▶ [Exercise prompt]: Go through the data and tally the lines that hold the string "latch". Reply with the total alone.

================================

/-- Once POWERDOWN_READY is set, no command but the edges of power-good and PERST# and the loss and return of the reference clocks changes anything: what
the device answers to a reader is all that is added, free values apart, and only TRST#, an input, may change its level (R446). -/
def Obligations.ShutUntilColdReset : Prop := ∀ (c : Instr) (s t : State), s.shut = true → s.board.cold = false →
  c ∉ [Instr.pwrgdRise, .pwrgdFall, .perstAssert, .perstDeassert, .refclkPcieLoss, .refclkPcieReturn, .refclkDrtLoss, .refclkDrtReturn] →
  exec c s = .next t → t = { s with bus := t.bus, free := t.free, board := { s.board with trst := t.board.trst } }

/-- After cold reset: no byte of memory is listed, every register of the three register tables holds its reset value, which is 0 for all but those named
here, every latch is clear, every core is halted in supervisor mode, every window, ledger entry and DMA channel is empty and idle, every groom is
ready, TB counts from 0 and no command waits. That the part is an X8 of stepping B0, just released by power-good so that RESET_CAUSE reads 1, is the
model's choice (notes/assumptions/1.md), and so is what a byte of memory that nothing has written reads as: 0, or 0xFF in the flash
(notes/assumptions/2.md). -/
def Obligations.ResetValues : Prop :=
  let s := State.reset
  let resets : List (Loc × Nat) :=
    [(Reg.DEV_ID, 0x71010000), (Reg.RESET_CAUSE, 1), (Reg.MEM_CTRL, 1), (Reg.MEM_SCRUB_HRS, 24), (Reg.FLT_THR_CH, 0x10081000), (Reg.FLT_THR_LP, 0x81000),
      (Reg.FLT_THR_GRM, 0x1010), (Reg.FN_IRQ_MAP, 0x20100), (Reg.FN_COAL, 1), (Reg.FN_PRI_TMO, 1000000), (Reg.DRT_PORT_CRED, 0x42010040),
      (Reg.HGU_INVW, 0x3F800000), (Reg.SCL_FILE, 0x3F803F80), (Reg.GPORT_STATUS, 1), (Reg.GPORT_READY, 0xFFFFFFFF), (Reg.DMA_CH_CTRL, 1),
      (Reg.DMA_CH_CFG, 0x40), (Reg.SCC_STATUS, 2), (Reg.GRM_STATUS, 1), (Reg.GRM_CTX_SLOT, 0xFAC688)]
  s.mem = [] ∧ s.memOk ∧ (∀ k, s.byte k = Memory.unlisted k) ∧ s.pending = [] ∧ s.tb = 0 ∧ s.ledger = [] ∧ s.shut = false ∧ s.board.cold = false
  ∧ (∀ x ∈ Reg.devRegs ++ Reg.stallRegs ++ Reg.groomRegs, ∀ u i, s.rd x.1 u i = match resets.find? (fun y => y.1 == x.1) with | some y => y.2 | none => 0)
  ∧ (∀ st l, s.latch st l = false) ∧ (∀ st, (s.dspOf st).window = [] ∧ (s.dspOf st).running = [])
  ∧ (∀ st, st < 16 → s.flag Reg.SCC_STATUS_RUNNING st = false ∧ s.sup st = true)
  ∧ (∀ st c, st < 16 → c < 8 → s.chState st c = stIdle ∧ s.flag Reg.DMA_CH_CTRL_EN st c = true)
  ∧ ∀ n, n < 2048 → s.ready n = true

/-! ### The stall control core (13_control_core.md) -/

/-- The integer instructions, at 64 bits and in the word form, give the sum, difference, logic or shift of their sources in `rd`. The upper half of a word
form's result, and a shift by the width or more, are free values (notes/assumptions/50.md): the instruction completes all the same. Comparisons give 1 or 0,
signed and unsigned; IMMH puts an immediate into one half of a register and keeps the other. Multiply and divide: the low and the high half of the
product, the quotient and the remainder. By zero the quotient is zero and the remainder the dividend; the most negative value by −1 gives itself and
zero. That the signed quotient is rounded toward zero is the model's choice (notes/assumptions/51.md), and so is that a word form of CMPLT and CMPLTU
writes 1 or 0 into the whole register (notes/assumptions/16.md). -/
def Obligations.IntegerAndCompareInstructions : Prop :=
  (∀ (s : State) (st : Stall) (rd rs : XReg) (b : Src2), s.sccGo st kPlain →
     let x := s.xreg st rs
     let y := s.src2 st b
     let low (c : Instr) (w : Word) : Prop := ∃ v : Dword, v.setWidth 32 = w ∧ SccWrites c s st rd v
     let some' (c : Instr) : Prop := ∃ v : Dword, SccWrites c s st rd v
     (SccWrites (.iadd st false rd rs b) s st rd (x + y) ∧ low (.iadd st true rd rs b) (x.setWidth 32 + y.setWidth 32))
     ∧ (SccWrites (.isub st false rd rs b) s st rd (x - y) ∧ low (.isub st true rd rs b) (x.setWidth 32 - y.setWidth 32))
     ∧ (SccWrites (.iand st false rd rs b) s st rd (x &&& y) ∧ low (.iand st true rd rs b) (x.setWidth 32 &&& y.setWidth 32))
     ∧ (SccWrites (.ior st false rd rs b) s st rd (x ||| y) ∧ low (.ior st true rd rs b) (x.setWidth 32 ||| y.setWidth 32))
     ∧ (SccWrites (.ixor st false rd rs b) s st rd (x ^^^ y) ∧ low (.ixor st true rd rs b) (x.setWidth 32 ^^^ y.setWidth 32))
     ∧ (y.toNat < 64 → SccWrites (.shl st false rd rs b) s st rd (x <<< y.toNat) ∧ SccWrites (.shr st false rd rs b) s st rd (x >>> y.toNat)
         ∧ SccWrites (.shra st false rd rs b) s st rd (x.sshiftRight y.toNat))
     ∧ ((y.setWidth 32).toNat < 32 → low (.shl st true rd rs b) (x.setWidth 32 <<< (y.setWidth 32).toNat)
         ∧ low (.shr st true rd rs b) (x.setWidth 32 >>> (y.setWidth 32).toNat)
         ∧ low (.shra st true rd rs b) ((x.setWidth 32).sshiftRight (y.setWidth 32).toNat))
     ∧ ∀ w : Bool, some' (.shl st w rd rs b) ∧ some' (.shr st w rd rs b) ∧ some' (.shra st w rd rs b))
  ∧ (∀ (s : State) (st : Stall) (rd rs : XReg) (b : Src2) (imm : Word), s.sccGo st kPlain →
     let x := s.xreg st rs
     let y := s.src2 st b
     SccWrites (.cmplt st false rd rs b) s st rd (if x.toInt < y.toInt then 1 else 0)
     ∧ SccWrites (.cmpltu st false rd rs b) s st rd (if x.toNat < y.toNat then 1 else 0)
     ∧ SccWrites (.cmplt st true rd rs b) s st rd (if (x.setWidth 32).toInt < (y.setWidth 32).toInt then 1 else 0)
     ∧ SccWrites (.cmpltu st true rd rs b) s st rd (if x.toNat % 2 ^ 32 < y.toNat % 2 ^ 32 then 1 else 0)
     ∧ (∃ v : Dword, v.toNat / 2 ^ 32 = imm.toNat ∧ v.toNat % 2 ^ 32 = (s.xreg st rd).toNat % 2 ^ 32 ∧ SccWrites (.immh st rd true imm) s st rd v)
     ∧ (∃ v : Dword, v.toNat % 2 ^ 32 = imm.toNat ∧ v.toNat / 2 ^ 32 = (s.xreg st rd).toNat / 2 ^ 32 ∧ SccWrites (.immh st rd false imm) s st rd v))
  ∧ (∀ (s : State) (st : Stall) (rd a b : XReg), s.sccGo st kPlain →
     let x := s.xreg st a
     let y := s.xreg st b
     let gives (c : Instr) (p : Dword → Prop) : Prop := ∃ v, p v ∧ SccWrites c s st rd v
     gives (.imul st rd a b) (fun v => v.toNat = x.toNat * y.toNat % 2 ^ 64)
     ∧ gives (.imulh st rd a b) (fun v => v.toInt = x.toInt * y.toInt / 2 ^ 64)
     ∧ gives (.imulhu st rd a b) (fun v => v.toNat = x.toNat * y.toNat / 2 ^ 64)
     ∧ gives (.idiv st rd a b) (fun v => if y = 0 then v = 0 else if y.toInt = -1 ∧ x.toInt = -2 ^ 63 then v = x else v.toInt = x.toInt.tdiv y.toInt)
     ∧ gives (.idivu st rd a b) (fun v => if y = 0 then v = 0 else v.toNat = x.toNat / y.toNat)
     ∧ gives (.imod st rd a b) (fun v => if y = 0 then v = x else if y.toInt = -1 then v = 0 else v.toInt = x.toInt.tmod y.toInt)
     ∧ gives (.imodu st rd a b) (fun v => if y = 0 then v = x else v.toNat = x.toNat % y.toNat))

================================

▶ [Solution for this exercise]: 2